When a person experiences trauma, it is something that cannot easily be forgotten and in most cases a person will have to learn to take a new path, change the way they think and, in a certain sense, learn to walk again.

Any incident that makes you feel overwhelmed, alone and scared is a traumatic experience and does not always have to be a physical event. It is more about the impact such an event has on you as a person and also how you move forward afterwards.

Trauma and something like the pain after the death of loved ones, lies deep inside every person – it’s like a sore tooth that you try to avoid while brushing your teeth, but every now and then you forget and the pain returns. One’s life changes irrevocably in the blink of an eye and each person deals with trauma in a different way.
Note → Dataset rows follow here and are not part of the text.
-- ==== Sys2Proof/Machine/Commands.lean ====
section
/-! DEFINITION. The meaning of each command: the effect that its family's file gives it, under the guard of the block that
carries it out (Idle.lean, RegAccess.lean), on commands whose operands name elements the device has. -/

namespace Sys2Proof.Machine

/-- REGISTER_WRITE (R10). -/
def execRegisterWrite (rq : Nat) (area : Bool) (addr : Nat) (value : Nat) (s : State) : Host.Outcome State Fault
    Refusal :=
  perform (decide (rq < 2049)) (registerWrite rq area addr value) s

/-- REGISTER_READ_CLEAR (R10). -/
def execRegisterReadClear (rq : Nat) (area : Bool) (addr : Nat) (size : Nat) (s : State) : Host.Outcome State Fault
    Refusal :=
  perform (decide (rq < 2049) && decide (size < 3)) (registerReadClear rq area addr size) s

/-- HALF_READ_LOW (R506). -/
def execHalfReadLow (rq : Nat) (area : Bool) (addr : Nat) (s : State) : Host.Outcome State Fault Refusal :=
  perform (decide (rq < 2049)) (halfReadLow rq area addr) s

/-- HALF_READ_HIGH (R506). -/
def execHalfReadHigh (rq : Nat) (area : Bool) (addr : Nat) (s : State) : Host.Outcome State Fault Refusal :=
  perform (decide (rq < 2049)) (halfReadHigh rq area addr) s

/-- HALF_WRITE_LOW (R506). -/
def execHalfWriteLow (rq : Nat) (area : Bool) (addr : Nat) (value : Nat) (s : State) : Host.Outcome State Fault
    Refusal :=
  perform (decide (rq < 2049)) (halfWriteLow rq area addr value) s

/-- HALF_WRITE_HIGH (R506). -/
def execHalfWriteHigh (rq : Nat) (area : Bool) (addr : Nat) (value : Nat) (s : State) : Host.Outcome State Fault
    Refusal :=
  perform (decide (rq < 2049)) (halfWriteHigh rq area addr value) s

/-- BAD_SIZE_ACCESS (R506). -/
def execBadSizeAccess (rq : Nat) (write : Bool) (s : State) : Host.Outcome State Fault Refusal :=
  perform (decide (rq < 2049)) (badSizeAccess rq write) s

/-- SITE_QUERY (R31). -/
def execSiteQuery (rq : Nat) (value : Nat) (s : State) : Host.Outcome State Fault Refusal :=
  perform (decide (rq < 2049)) (aonDo rq (writeReg rq .STW_SITE_QUERY rq value)) s

/-- SITE_RESULT_VALID (R31). -/
def execSiteResultValid (rq : Nat) (s : State) : Host.Outcome State Fault Refusal :=
  perform (decide (rq < 2049)) (whileIt up (siteResultValid rq)) s

/-- ENGINE_SUBSTITUTION (R29). -/
def execEngineSubstitution (core : Nat) (engine : Nat) (second : Option Nat) (readable : Bool) (s : State) :
    Host.Outcome State Fault Refusal :=
  perform (decide (core < 2601) && decide (engine < 5) && second.all (· < 5)) (whileIt powered (.seq
    (dropSlice (coresServed · 1 core)) (engineSubstitution core engine second readable))) s

/-- CORE_SUBSTITUTION (R29). -/
def execCoreSubstitution (site : Nat) (readable : Bool) (s : State) : Host.Outcome State Fault Refusal :=
  perform (decide (site < 2601)) (whileIt powered (.seq
    (dropSlice (coresServed · 1 site)) (coreSubstitution site readable))) s

/-- CLUSTER_SUBSTITUTION (R29). -/
def execClusterSubstitution (site : Nat) (s : State) : Host.Outcome State Fault Refusal :=
  perform (decide (site < 153)) (whileIt powered (.seq
    (dropSlice (coresServed · 2 site)) (clusterSubstitution site))) s

/-- DIE_SUBSTITUTION (R29). -/
def execDieSubstitution (site : Nat) (s : State) : Host.Outcome State Fault Refusal :=
  perform (decide (site < 17)) (whileIt powered (.seq
    (dropSlice (coresServed · 3 site)) (dieSubstitution site))) s

/-- CODEC_ENGINE_RETIRE (R25). -/
def execCodecEngineRetire (engine : Nat) (s : State) : Host.Outcome State Fault Refusal :=
  perform (decide (engine < 34)) (whileIt powered (codecEngineRetire engine)) s

/-- INGEST_UNIT_RETIRE (R25). -/
def execIngestUnitRetire (site : Nat) (s : State) : Host.Outcome State Fault Refusal :=
  perform (decide (site < 17)) (whileIt powered (ingestUnitRetire site)) s

/-- SHELL_RETIRE (R25). -/
def execShellRetire (site : Nat) (routerDead : Bool) (s : State) : Host.Outcome State Fault Refusal :=
  perform (decide (site < 16)) (whileIt powered (shellRetire site routerDead)) s

/-- ROUTE_INSTALL (R26). -/
def execRouteInstall (s : State) : Host.Outcome State Fault Refusal :=
  perform true (whileIt powered routeInstall) s

/-- FIG_LOAD_GO (R61). -/
def execFigLoadGo (rq : Nat) (part : Nat) (value : Nat) (s : State) : Host.Outcome State Fault Refusal :=
  perform (decide (rq < 2049) && decide (part < 32)) (hostDo rq (figLoadGo rq part value)) s

/-- LOAD_START (R61). -/
def execLoadStart (s : State) : Host.Outcome State Fault Refusal :=
  perform true (whileIt working loadStart) s

/-- LOAD_COMPLETE (R58). -/
def execLoadComplete (index : Nat) (s : State) : Host.Outcome State Fault Refusal :=
  perform (decide (index < 4)) (whileIt working (loadComplete index)) s

/-- FIG_SWITCH_GO (R63). -/
def execFigSwitchGo (rq : Nat) (part : Nat) (value : Nat) (s : State) : Host.Outcome State Fault Refusal :=
  perform (decide (rq < 2049) && decide (part < 32)) (hostDo rq (figSwitchGo rq part value)) s

/-- FIG_SWITCH_CANCEL (R68). -/
def execFigSwitchCancel (rq : Nat) (part : Nat) (value : Nat) (s : State) : Host.Outcome State Fault Refusal :=
  perform (decide (rq < 2049) && decide (part < 32)) (hostDo rq (figSwitchCancel rq part value)) s

/-- SWITCH_PROCEED (R63). -/
def execSwitchProceed (part : Nat) (time : Nat) (taken : List (Nat × Nat)) (s : State) : Host.Outcome State Fault Refusal :=
  perform (decide (part < 32)) (whileIt working (switchProceed part time taken)) s

/-- FIG_STAGE_DISCARD (R62). -/
def execFigStageDiscard (rq : Nat) (part : Nat) (slot : Nat) (value : Nat) (s : State) : Host.Outcome State Fault
    Refusal :=
  perform (decide (rq < 2049) && decide (part < 32) && decide (slot < 8)) (hostDo rq (figStageDiscard rq part slot
    value)) s

/-- FIG_MINVER_WRITE (R68). -/
def execFigMinverWrite (rq : Nat) (part : Nat) (value : Nat) (s : State) : Host.Outcome State Fault Refusal :=
  perform (decide (rq < 2049) && decide (part < 32)) (hostDo rq (figMinverWrite rq part value)) s

/-- PATCH_APPLY (R66). -/
def execPatchApply (core : Nat) (s : State) : Host.Outcome State Fault Refusal :=
  perform (decide (core < 2048)) (whileIt (coreClocked core) (patchApply core)) s

/-- LOAD (R81). -/
def execLoad (core : Nat) (fixed : List Nat) (lost : List Nat) (s : State) : Host.Outcome State Fault Refusal :=
  perform (decide (core < 2048)) (whileIt (coreClocked core) (loadStep core fixed lost)) s

/-- STORE (R81). -/
def execStore (core : Nat) (fixed : List Nat) (lost : List Nat) (s : State) : Host.Outcome State Fault Refusal :=
  perform (decide (core < 2048)) (whileIt (coreClocked core) (storeStep core fixed lost)) s

/-- PRODUCT (R82). -/
def execProduct (core : Nat) (fixed : List Nat) (lost : List Nat) (s : State) : Host.Outcome State Fault Refusal :=
  perform (decide (core < 2048)) (whileIt (coreClocked core) (productStep core fixed lost)) s

/-- ROTATE (R125). -/
def execRotate (core : Nat) (fixed : List Nat) (lost : List Nat) (s : State) : Host.Outcome State Fault Refusal :=
  perform (decide (core < 2048)) (whileIt (coreClocked core) (rotateStep core fixed lost)) s

/-- QUANT (R85). -/
def execQuant (core : Nat) (fixed : List Nat) (lost : List Nat) (s : State) : Host.Outcome State Fault Refusal :=
  perform (decide (core < 2048)) (whileIt (coreClocked core) (quantStep core fixed lost)) s

/-- ROW_EXP2 (R136). -/
def execRowExp2 (core : Nat) (fixed : List Nat) (lost : List Nat) (s : State) : Host.Outcome State Fault Refusal :=
  perform (decide (core < 2048)) (whileIt (coreClocked core) (rowStep core 0 fixed lost)) s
The amount of time each person needs to process the trauma also varies.

Everything takes time, but even time needs time

When you experience emotional pain, whether as a result of loss or any other traumatic event, you will be able to move forward as time goes by and it may even seem as if you “got over it”, but the fact is that you’re only moving forward with your pain.

It is also important to know that your body keeps track of the pain you are feeling – even if you think you’ve already processed the trauma or you are trying to process it.
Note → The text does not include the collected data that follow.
/-- The oldest unfinished descriptor of a collective ring is one of op `op` that its group may begin: the ring is served, no operation
is under way on it, the group is whole and not re-forming, the operands read, and the staging area is large enough (R334, R336); `o`
is the operation it makes. -/
structure Begins (s : State) (n op : Nat) (o : ColOp) : Prop where
  inRange : n < 9984
  ok : s.Ok
  working : working s.dev = true
  ring : (ringKind n == .col && ringServed s.dev n && (ringState s.dev n == 2 || ringState s.dev n == 3)) = true
  free : s.dev.colOpsAt n = none
  next : ∃ i x ps, (s.dev.ringsAt n).findIdx? (·.status.isNone) = some i ∧ (s.dev.ringsAt n)[i]? = some x ∧
    bits x.ctrl 30 28 = op ∧ (bit x.ctrl 23 == 0 || i == 0) = true ∧ descGroup s.dev n x = some o.entry ∧
    colParts s.dev n x = .ok ps ∧
    o = { index := x.index, entry := o.entry, serial := (s.dev.colGroupsAt o.entry).serial, op := innerOp x,
          algo := colAlgo (innerOp x) (s.dev.fld F.COL_GROUP_algorithm o.entry), root := x.num 0x1E 2, parts := ps,
          seg := x.num 0x2C 4, total := (ps.map (·.granules)).sum } ∧
    o.root < groupSize s.dev o.entry ∧
    64 * stagingNeed o.op o.algo (if op = 5 then o.total else o.granules) (groupSize s.dev o.entry) ≤ x.num 0x28 4
  whole : s.dev.fld F.COL_GROUP_broken o.entry ≠ 1 ∧ s.dev.fld F.COL_GROUP_excluded o.entry ≠ 1 ∧
    (s.dev.colGroupsAt o.entry).forming = false

/-- A codec engine that serves its rings takes the next job in turn, `x` of ring `n`, which is of op `op` (R356, R358), and carries it
out on the device as `d`. -/
structure TakesJob (s : State) (e op n : Nat) (x : Desc) (d : Device) : Prop where
  inRange : e < 34
  serving : serving s.dev = true
  serves : engineServes s.dev e = true
  turn : jobTurn s.dev e = some (n, x)
  op_eq : x.op = op
  found : (putRr (32 + e) n).run s.dev = d

/-- A key or attestation command takes effect (R463, R466): the window is busy, its code waits for SEC_CMD_COMPLETE, and `e`
happens. -/
def keyRuns (w op index code : Nat) (e : Eff) : Eff :=
  .all [setF F.SEC_CMD_busy w 1, putSecPending w (some (op, index, code)), e]

/-- A requester writes SEC_CMD of window `w` with go, op `op` and `index`, in range (R463); the window is not busy and nothing
bars the op (R466). The command finds the device as `d`. -/
structure AsksKeys (s : State) (rq w op index : Nat) (d : Device) : Prop where
  window : w < 33
  op_lt : op < 16
  index_lt : index < 65536
  asks : WritesAon s rq .SEC_CMD w (secValue op index) 31 d
  idle : d.fld F.SEC_CMD_busy w = 0
  allowed : secQuarantined d op = false
  inRange : secInRange w op index (secArg d w) = true

/-- Two devices hold the same of what programs compute with: device memory, tile memory and the accumulator banks byte by byte, and
the cores, the cues, the semaphores and the contexts. -/
structure SameWork (d d' : Device) : Prop where
  mem : ∀ a, d'.memAt a = d.memAt a
  tile : ∀ a, d'.tmemAt a = d.tmemAt a
  acc : ∀ a, d'.accAt a = d.accAt a
  cores : ∀ k, d'.coresAt k = d.coresAt k
  cues : ∀ k, d'.cuesAt k = d.cuesAt k
  sems : ∀ k, d'.semsAt k = d.semsAt k
  ctxs : ∀ k, d'.ctxsAt k = d.ctxsAt k

/-- The commands of which no rule gives an effect on what programs compute with. -/
def keepsWork : Instr → Bool
  | .badSizeAccess _ _ | .siteResultValid _ | .dqLaneFail _ | .autoPromote _ _ | .frameFree _ _ | .cueSelect _ _ _
  | .laneSwitch _ _ _ | .controlFlit _ _ _ _ | .retryReplay _ | .linkDownTimeout _ | .groupFailover _ _ _
  | .failoverPacket _ _ _ | .linkSiteFail _ | .siteRetrainDone _ | .packetAdmit _ _ | .packetForward _ _ _ | .endToEndAck _ _ _
  | .refusal _ _ _ | .e2eTimeout _ | .portTraining _ _ | .portTrainDone _ _ _ | .identityExchange _ _ _ _ _ _ _ _ _ _
  | .candidateFlood _ _ _ | .assign _ _ _ _ _ | .assignAnswer _ _ _ | .promenadeDone _ _ _ | .rootLostTimeout | .portAttach _ _
  | .portRetrainRetry _ | .allReduce _ | .reduceScatter _ | .allGather _ | .broadcast _ | .allToAll _ | .fused _
  | .colReady _ _ _ | .colData _ _ _ | .stepTimeout _ _ | .suspect _ _ _ | .reformAck _ _ _ | .colCommit _ _ _ | .exclude _ _ _
  | .leaderTimeout _ | .vceClose _ _ | .regulatorAdmit _ _ _ _ | .vinSample _ _ | .clusterClockStop _ | .clusterGate _
  | .governorTick _ _ _ _ _ _ | .restCollectiveTimeout | .aonRefLoss | .replan _ _ _ _ | .peakCharge | .selfTestCmd _ _
  | .selfTestAbort _ _ | .faultLogFlush | .stewardTakeover _ _ | .keyLoad _ _ _ | .keyErase _ _ _ | .keyUnseal _ _ _
  | .linkKeyLoad _ _ _ | .rootMsg _ _ _ | .ctxKeyWrite _ _ _ | .alarmPolicyWrite _ _ | .debugNonceRead
  | .perstRelease _ _ _ _ _ | .configRequest _ _ _ | .vfEnable _ _ | .fwWriteSlot _ _ _ | .fwPreferSlot _ _ _
  | .fwCommitMinver _ _ | .dbBind _ _ | .dbUnbind _ _ | .uncorrectableCodeword _ _ | .stewardDieLoss | .secCmdComplete _
  | .fwCtrlComplete | .flowTableLoadDone => true
  | _ => false

/-- The commands of which no rule gives an effect on a register. -/
def keepsRegs : Instr → Bool
  | .routeInstall | .groupPoisonDone _ | .frameFree _ _ | .packetAdmit _ _ | .e2eTimeout _ | .regulatorAdmit _ _ _ _
  | .faultLogFlush | .debugNonceRead | .stewardDieLoss => true
  | _ => false

end Sys2Proof.Machine
end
The reason why it is difficult to deal with trauma, to think less about it or try to forget about it and why you still experience the emotions and physical sensations, is because it has a cognitive, emotional and sensory impact on you.
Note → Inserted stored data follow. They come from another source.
/-- VCE_JOB_COMPLETE and INGEST_JOB_COMPLETE write the oldest job of a ring of their kind back with its results, or halt the ring
where they cannot; VCE_RETURN frees a pool buffer that is held and counts one that is not; ENGINE_RESET ends the waiting jobs and
loses every session; VCE_ENABLE stores the control register, cancelling an engine it takes away. A write without the right is denied,
and one to a site that is gone reaches nothing. -/
def Obligations.CodecControl : Prop :=
  (∀ (s : State) (n : Nat) (c : Instr) (kind : RingKind), (c, kind) ∈ [(.vceJobComplete n, .vce), (.ingestJobComplete n, .ing)] →
    n < (if kind = .vce then 10256 else 10392) → working s.dev = true →
    (s.dev.ringsAt n = [] → Does c s refreshIdle) ∧
    (∀ x rest, s.dev.ringsAt n = x :: rest → x.status = none → Does c s refreshIdle) ∧
    (∀ st x rest, s.dev.ringsAt n = x :: rest → x.status = some st →
      (ringKind n ≠ kind ∨ ringState s.dev n = 4 ∨
        (descAddrs s.dev n x.index .write).any (agentHeld s.dev (ringPart s.dev n)) = true → Does c s refreshIdle) ∧
      (ringKind n = kind → ringState s.dev n ≠ 4 →
        (descAddrs s.dev n x.index .write).any (agentHeld s.dev (ringPart s.dev n)) = false →
        (canWriteBack s.dev n x = true →
          Does c s (.all [modRings n (·.drop 1), writeBack n x (toLE 4 (x.results.getD 0 0) ++ toLE 4 (x.results.getD 1 0) ++
              toLE 2 st ++ toLE 2 0 ++ toLE 4 (x.results.getD 2 0)),
            .when (!faultHalted s.dev n) (setF F.DMA_RING_STAT_last_status n st), .when (bit x.cue 31 == 1) (signalDesc n x),
            .when (halts n st) (.seq (setF F.DMA_RING_STAT_state n 3) (logRing n st)), settleRing n, refreshIdle])) ∧
        (canWriteBack s.dev n x = false →
          Does c s (.all [modRings n (·.drop 1), setF F.DMA_RING_STAT_state n 3,
            setF F.DMA_RING_STAT_last_status n 15, logRing n 15, settleRing n, refreshIdle]))))) ∧
  (∀ (s : State) (d : Device) (rq e v : Nat), e < 34 → Asks s rq d → (isSteward rq || !siteGone d .VCE_RETURN e) = true →
    (∀ q, bit (mayWrite d rq .VCE_RETURN e) 31 = 1 → bit v 31 = 1 → d.sessionsAt (e * 16 + bits v 19 16) = some q →
      (q.heldBufs.contains (bits v 15 0) = true → Gives (.vceReturn rq e v) s d
        (putSessions (e * 16 + bits v 19 16) (some { q with heldBufs := q.heldBufs.filter (· != bits v 15 0) }))) ∧
      (q.heldBufs.contains (bits v 15 0) = false → Gives (.vceReturn rq e v) s d (addSat F.VCE_ERR_bad_return e 1))) ∧
    (bit (mayWrite d rq .VCE_RETURN e) 31 = 1 → bit v 31 = 1 → d.sessionsAt (e * 16 + bits v 19 16) = none →
      Gives (.vceReturn rq e v) s d (addSat F.VCE_ERR_bad_return e 1)) ∧
    (bit (mayWrite d rq .VCE_RETURN e) 31 = 1 → bit v 31 = 0 → Gives (.vceReturn rq e v) s d .skip) ∧
    (bit (mayWrite d rq .VCE_RETURN e) 31 = 0 → Gives (.vceReturn rq e v) s d denied)) ∧
  (∀ (s : State) (e : Nat), e < 34 → powered s.dev = true →
    Does (.engineReset e) s (.all [
      .each ((List.range 8).map (vceRing e)) (fun n =>
        .each ((s.dev.ringsAt n).filter fun x => x.status.isNone && jobWaits s.dev n x) fun x =>
          jobEnd n x 14 ((partResults s.dev n x).getD 0 0) ((partResults s.dev n x).getD 1 0) 0),
      .each (List.range 16) (fun k => putSessions (e * 16 + k) none), countSessions e,
      setF F.VCE_CTRL_fw_ready e 1, logService 14 (e / 2) 0xFFFF 14, refreshIdle])) ∧
  (∀ (s : State) (d : Device) (rq e v : Nat), e < 34 → Asks s rq d → (isSteward rq || !siteGone d .VCE_CTRL e) = true →
    (mayWrite d rq .VCE_CTRL e ≠ 0 →
      Gives (.vceEnable rq e v) s d (.seq
        (.when (d.fld F.VCE_CTRL_enable e == 1 && (bit v 31 == 0 || bits v 24 20 != d.fld F.VCE_CTRL_partition e)) (.all [
          .each ((List.range 8).map (vceRing e)) (fun n => .all [
            .each (d.ringsAt n) (fun x => cancelDesc n x 6 (jobTail { x with results := partResults d n x } 6)), putRings n [],
            .when (d.fld F.DMA_RING_BASE_enable n == 1) (setF F.DMA_RING_STAT_state n 3)]),
          .each (List.range 16) (fun k => putSessions (e * 16 + k) none), countSessions e]))
        (storeWrite rq .VCE_CTRL e v))) ∧
    (mayWrite d rq .VCE_CTRL e = 0 → Gives (.vceEnable rq e v) s d denied)) ∧
  (∀ (s : State) (d : Device) (rq e v : Nat), e < 34 → Asks s rq d →
    ((isSteward rq || !siteGone d .VCE_RETURN e) = false → Gives (.vceReturn rq e v) s d .skip) ∧
    ((isSteward rq || !siteGone d .VCE_CTRL e) = false → Gives (.vceEnable rq e v) s d .skip))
Surviving traumatic events doesn’t make you a winner. A person who has survived trauma isn’t someone who pretends with fake smiles or a make-believe busy schedule, but someone who is able to think, live, laugh and love normally again, as they used to do before the traumatic event. Following a traumatic event, you have to decide whether you want to simply breathe or if you want to live.

There are so many emotions when a person’s loved one is murdered, when someone is left behind with a disability, when rape has taken place, or any other losses were suffered due to a crime.

So much is taken away from you and so many unwanted and negative things are added to your life. One’s life changes irrevocably.

Everyone should be afforded the opportunity to work through the phases of trauma in their own time and manner. However, emotional support remains of utmost importance for someone who was affected by crime, although while their life is seemingly returning back to “normal”.

When a person is able to reach the stage of acceptance – which also differs from one person to the next – it is possible for them to go on with their lives and to live the part of their life that they still have left to its fullest. They regain the ability to take on responsibilities and start communicating with people. Their vision of the world starts to broaden, enabling them to consider others and making a difference in other people’s lives – whereas they were previously focused on their own existence.

How long does a normal grieving process last? There is no definite answer to this question and it’s something every person experiences differently, just as the reaction when receiving the news of the death of a loved one isn’t the same from one person to the next.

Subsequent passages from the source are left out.